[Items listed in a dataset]
*** Begin section ***
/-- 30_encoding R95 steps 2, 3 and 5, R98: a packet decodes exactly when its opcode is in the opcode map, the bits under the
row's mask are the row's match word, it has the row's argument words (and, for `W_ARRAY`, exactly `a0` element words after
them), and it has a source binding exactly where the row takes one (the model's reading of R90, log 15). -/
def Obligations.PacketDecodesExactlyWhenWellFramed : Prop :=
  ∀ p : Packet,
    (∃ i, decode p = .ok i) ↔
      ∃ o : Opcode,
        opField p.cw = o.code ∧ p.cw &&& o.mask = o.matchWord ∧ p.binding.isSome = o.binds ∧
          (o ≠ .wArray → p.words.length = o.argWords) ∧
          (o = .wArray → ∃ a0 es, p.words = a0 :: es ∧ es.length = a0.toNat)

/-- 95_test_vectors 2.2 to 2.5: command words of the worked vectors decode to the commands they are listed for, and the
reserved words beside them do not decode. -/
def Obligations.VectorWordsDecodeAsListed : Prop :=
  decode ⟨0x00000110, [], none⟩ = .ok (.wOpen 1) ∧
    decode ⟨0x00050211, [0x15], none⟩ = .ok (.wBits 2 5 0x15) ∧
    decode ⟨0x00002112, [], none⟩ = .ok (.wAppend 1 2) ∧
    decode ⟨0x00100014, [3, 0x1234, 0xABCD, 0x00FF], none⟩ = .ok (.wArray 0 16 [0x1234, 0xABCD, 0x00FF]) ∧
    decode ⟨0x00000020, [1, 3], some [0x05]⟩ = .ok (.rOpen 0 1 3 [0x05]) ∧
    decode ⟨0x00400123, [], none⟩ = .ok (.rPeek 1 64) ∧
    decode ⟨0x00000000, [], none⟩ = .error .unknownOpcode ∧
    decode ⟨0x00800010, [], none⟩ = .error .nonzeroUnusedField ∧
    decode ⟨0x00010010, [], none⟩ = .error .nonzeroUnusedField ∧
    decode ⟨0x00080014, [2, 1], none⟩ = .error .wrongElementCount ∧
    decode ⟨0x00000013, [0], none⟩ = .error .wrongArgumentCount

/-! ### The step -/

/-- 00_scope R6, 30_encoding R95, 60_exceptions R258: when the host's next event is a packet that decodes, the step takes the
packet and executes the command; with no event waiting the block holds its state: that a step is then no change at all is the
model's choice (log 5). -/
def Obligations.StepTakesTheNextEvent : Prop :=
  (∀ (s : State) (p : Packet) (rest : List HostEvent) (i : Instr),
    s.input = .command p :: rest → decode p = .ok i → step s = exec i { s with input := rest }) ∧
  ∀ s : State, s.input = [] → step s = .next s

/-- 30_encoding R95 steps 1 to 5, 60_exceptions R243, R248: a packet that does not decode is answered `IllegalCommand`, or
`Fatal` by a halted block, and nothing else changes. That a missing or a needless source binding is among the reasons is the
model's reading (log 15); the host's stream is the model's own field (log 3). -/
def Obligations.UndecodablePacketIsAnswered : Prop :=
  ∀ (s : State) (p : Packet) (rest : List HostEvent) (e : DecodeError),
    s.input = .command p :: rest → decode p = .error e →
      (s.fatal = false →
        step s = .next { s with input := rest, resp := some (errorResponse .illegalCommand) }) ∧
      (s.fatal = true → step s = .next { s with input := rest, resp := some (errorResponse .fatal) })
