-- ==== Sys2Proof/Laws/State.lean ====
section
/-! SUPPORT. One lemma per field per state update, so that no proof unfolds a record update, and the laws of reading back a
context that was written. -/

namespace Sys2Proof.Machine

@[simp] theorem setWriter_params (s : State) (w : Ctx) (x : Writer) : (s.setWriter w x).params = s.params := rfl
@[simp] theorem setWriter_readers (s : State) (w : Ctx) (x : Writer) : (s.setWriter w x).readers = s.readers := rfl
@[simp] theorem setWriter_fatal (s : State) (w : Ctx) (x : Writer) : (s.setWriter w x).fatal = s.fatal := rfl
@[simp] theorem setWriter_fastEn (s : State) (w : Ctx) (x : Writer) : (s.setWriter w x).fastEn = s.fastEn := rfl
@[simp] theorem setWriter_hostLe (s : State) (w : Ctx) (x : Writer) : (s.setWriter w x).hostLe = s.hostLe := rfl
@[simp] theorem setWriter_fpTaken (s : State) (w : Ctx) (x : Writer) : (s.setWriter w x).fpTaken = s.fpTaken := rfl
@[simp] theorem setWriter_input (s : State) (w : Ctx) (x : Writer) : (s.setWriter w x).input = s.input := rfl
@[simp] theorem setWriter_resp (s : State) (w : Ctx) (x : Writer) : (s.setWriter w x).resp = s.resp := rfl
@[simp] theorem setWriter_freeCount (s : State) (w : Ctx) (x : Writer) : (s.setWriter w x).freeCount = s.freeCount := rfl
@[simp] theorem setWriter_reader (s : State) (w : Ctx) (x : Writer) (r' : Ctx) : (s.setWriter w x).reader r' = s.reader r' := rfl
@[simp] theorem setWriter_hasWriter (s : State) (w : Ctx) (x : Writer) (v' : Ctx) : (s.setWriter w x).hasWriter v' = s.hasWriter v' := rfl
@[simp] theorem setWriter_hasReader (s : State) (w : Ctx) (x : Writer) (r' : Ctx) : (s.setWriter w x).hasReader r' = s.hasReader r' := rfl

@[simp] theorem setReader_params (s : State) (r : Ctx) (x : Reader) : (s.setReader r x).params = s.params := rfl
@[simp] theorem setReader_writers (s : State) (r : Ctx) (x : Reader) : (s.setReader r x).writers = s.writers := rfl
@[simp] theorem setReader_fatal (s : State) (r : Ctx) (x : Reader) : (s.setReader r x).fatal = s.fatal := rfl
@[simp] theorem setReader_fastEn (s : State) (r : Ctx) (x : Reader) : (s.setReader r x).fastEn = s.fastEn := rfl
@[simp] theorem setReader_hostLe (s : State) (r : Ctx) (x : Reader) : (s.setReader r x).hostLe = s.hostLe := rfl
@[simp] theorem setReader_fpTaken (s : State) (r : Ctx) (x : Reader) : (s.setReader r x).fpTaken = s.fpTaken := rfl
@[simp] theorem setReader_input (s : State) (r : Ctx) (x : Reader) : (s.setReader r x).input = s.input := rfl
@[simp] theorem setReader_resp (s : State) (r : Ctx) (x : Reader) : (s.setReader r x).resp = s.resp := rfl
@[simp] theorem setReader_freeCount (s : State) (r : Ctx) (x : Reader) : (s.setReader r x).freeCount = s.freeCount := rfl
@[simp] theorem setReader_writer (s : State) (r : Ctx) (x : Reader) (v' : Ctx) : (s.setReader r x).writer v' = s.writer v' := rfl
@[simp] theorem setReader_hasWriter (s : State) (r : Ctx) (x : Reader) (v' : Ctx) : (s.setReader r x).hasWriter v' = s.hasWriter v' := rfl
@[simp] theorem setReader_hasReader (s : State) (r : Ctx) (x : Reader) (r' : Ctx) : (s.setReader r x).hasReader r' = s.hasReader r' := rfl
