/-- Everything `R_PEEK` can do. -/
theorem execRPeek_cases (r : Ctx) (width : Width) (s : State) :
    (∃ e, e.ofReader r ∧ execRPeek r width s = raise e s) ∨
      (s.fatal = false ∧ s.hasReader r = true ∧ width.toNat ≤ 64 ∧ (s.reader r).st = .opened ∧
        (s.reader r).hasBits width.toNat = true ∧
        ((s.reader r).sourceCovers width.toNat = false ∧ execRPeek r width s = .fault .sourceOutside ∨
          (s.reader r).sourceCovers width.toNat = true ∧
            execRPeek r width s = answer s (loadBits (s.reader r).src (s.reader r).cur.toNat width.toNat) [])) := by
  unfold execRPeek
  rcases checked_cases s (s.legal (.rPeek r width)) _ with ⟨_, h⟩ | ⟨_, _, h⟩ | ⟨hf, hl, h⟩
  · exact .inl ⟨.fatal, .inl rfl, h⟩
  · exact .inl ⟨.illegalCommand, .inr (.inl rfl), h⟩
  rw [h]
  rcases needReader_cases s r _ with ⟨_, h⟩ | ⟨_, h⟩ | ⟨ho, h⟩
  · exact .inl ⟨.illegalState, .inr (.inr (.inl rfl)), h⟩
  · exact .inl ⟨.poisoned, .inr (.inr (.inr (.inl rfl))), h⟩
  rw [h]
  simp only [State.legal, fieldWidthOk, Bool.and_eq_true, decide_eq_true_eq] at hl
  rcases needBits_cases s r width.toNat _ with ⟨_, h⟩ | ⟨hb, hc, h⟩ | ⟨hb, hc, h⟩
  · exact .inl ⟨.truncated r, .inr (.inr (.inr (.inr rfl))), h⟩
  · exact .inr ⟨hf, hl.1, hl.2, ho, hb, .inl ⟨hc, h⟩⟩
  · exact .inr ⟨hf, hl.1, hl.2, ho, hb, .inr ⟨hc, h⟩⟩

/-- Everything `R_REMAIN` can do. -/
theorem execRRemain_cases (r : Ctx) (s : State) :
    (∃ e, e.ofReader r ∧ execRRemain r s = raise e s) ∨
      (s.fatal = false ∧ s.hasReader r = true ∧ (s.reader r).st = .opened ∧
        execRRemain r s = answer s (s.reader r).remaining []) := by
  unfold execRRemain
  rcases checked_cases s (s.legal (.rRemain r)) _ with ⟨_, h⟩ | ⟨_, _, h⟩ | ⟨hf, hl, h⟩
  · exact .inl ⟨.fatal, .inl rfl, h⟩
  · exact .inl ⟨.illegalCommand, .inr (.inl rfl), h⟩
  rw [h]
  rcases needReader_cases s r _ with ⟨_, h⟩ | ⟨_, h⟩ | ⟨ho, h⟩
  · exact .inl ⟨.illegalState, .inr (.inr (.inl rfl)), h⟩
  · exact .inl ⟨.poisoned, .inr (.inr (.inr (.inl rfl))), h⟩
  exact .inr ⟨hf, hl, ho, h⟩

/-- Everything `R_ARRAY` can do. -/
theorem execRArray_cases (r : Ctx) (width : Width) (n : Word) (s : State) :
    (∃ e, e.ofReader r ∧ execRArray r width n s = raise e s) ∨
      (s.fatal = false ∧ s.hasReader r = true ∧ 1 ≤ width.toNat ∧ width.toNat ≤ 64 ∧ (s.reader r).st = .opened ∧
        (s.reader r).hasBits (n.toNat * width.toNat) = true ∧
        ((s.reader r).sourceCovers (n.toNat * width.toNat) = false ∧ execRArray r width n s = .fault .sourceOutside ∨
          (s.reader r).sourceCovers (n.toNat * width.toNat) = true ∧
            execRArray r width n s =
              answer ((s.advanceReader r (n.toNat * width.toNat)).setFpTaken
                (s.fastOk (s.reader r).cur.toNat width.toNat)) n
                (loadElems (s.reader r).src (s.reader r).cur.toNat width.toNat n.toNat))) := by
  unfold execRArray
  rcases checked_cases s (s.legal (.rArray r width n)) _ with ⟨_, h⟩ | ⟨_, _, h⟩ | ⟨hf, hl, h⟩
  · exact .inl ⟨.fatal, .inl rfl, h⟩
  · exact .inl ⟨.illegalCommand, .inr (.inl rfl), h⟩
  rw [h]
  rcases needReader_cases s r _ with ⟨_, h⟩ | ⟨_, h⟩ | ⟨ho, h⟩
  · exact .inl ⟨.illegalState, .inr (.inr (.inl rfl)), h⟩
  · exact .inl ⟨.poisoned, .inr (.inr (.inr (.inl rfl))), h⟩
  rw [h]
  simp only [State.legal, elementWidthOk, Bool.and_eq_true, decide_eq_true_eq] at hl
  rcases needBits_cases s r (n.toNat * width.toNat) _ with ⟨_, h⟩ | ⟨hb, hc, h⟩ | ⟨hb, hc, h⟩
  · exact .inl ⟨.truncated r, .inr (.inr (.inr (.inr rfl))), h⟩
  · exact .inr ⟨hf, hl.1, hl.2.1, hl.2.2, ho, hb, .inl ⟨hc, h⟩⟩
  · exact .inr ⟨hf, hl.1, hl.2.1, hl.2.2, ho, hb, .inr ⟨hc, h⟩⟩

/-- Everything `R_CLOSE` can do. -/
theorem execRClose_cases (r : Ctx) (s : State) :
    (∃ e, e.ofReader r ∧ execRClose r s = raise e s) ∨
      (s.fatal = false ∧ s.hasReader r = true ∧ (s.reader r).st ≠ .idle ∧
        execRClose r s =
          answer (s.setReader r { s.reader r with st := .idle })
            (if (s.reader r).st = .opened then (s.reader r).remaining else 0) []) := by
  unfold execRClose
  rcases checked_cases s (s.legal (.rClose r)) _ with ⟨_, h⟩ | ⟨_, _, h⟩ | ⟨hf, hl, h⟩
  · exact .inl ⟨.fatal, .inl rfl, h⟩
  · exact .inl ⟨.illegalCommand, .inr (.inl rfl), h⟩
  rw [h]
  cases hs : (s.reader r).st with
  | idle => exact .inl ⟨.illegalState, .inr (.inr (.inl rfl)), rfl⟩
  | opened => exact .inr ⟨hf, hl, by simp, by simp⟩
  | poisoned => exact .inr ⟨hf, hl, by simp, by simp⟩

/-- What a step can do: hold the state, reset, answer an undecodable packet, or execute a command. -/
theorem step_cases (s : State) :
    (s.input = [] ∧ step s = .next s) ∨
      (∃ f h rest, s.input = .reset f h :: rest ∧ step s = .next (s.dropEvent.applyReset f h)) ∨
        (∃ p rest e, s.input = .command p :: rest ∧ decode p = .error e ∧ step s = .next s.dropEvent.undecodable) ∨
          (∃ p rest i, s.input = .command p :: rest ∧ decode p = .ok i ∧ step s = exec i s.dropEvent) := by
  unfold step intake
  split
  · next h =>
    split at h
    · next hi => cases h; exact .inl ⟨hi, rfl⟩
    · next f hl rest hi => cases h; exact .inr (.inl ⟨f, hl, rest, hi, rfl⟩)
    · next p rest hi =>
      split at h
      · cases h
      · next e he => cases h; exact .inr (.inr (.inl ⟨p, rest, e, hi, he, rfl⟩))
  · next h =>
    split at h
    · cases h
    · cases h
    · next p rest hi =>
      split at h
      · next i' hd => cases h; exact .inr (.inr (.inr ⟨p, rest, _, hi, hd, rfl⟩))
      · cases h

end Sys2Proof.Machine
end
*** End section ***
Brief ▸
Where a line of the data contains "ofReader", copy that line.

Your solution ▸
    (∃ e, e.ofReader r ∧ execRPeek r width s = raise e s) ∨
    (∃ e, e.ofReader r ∧ execRRemain r s = raise e s) ∨
    (∃ e, e.ofReader r ∧ execRArray r width n s = raise e s) ∨
    (∃ e, e.ofReader r ∧ execRClose r s = raise e s) ∨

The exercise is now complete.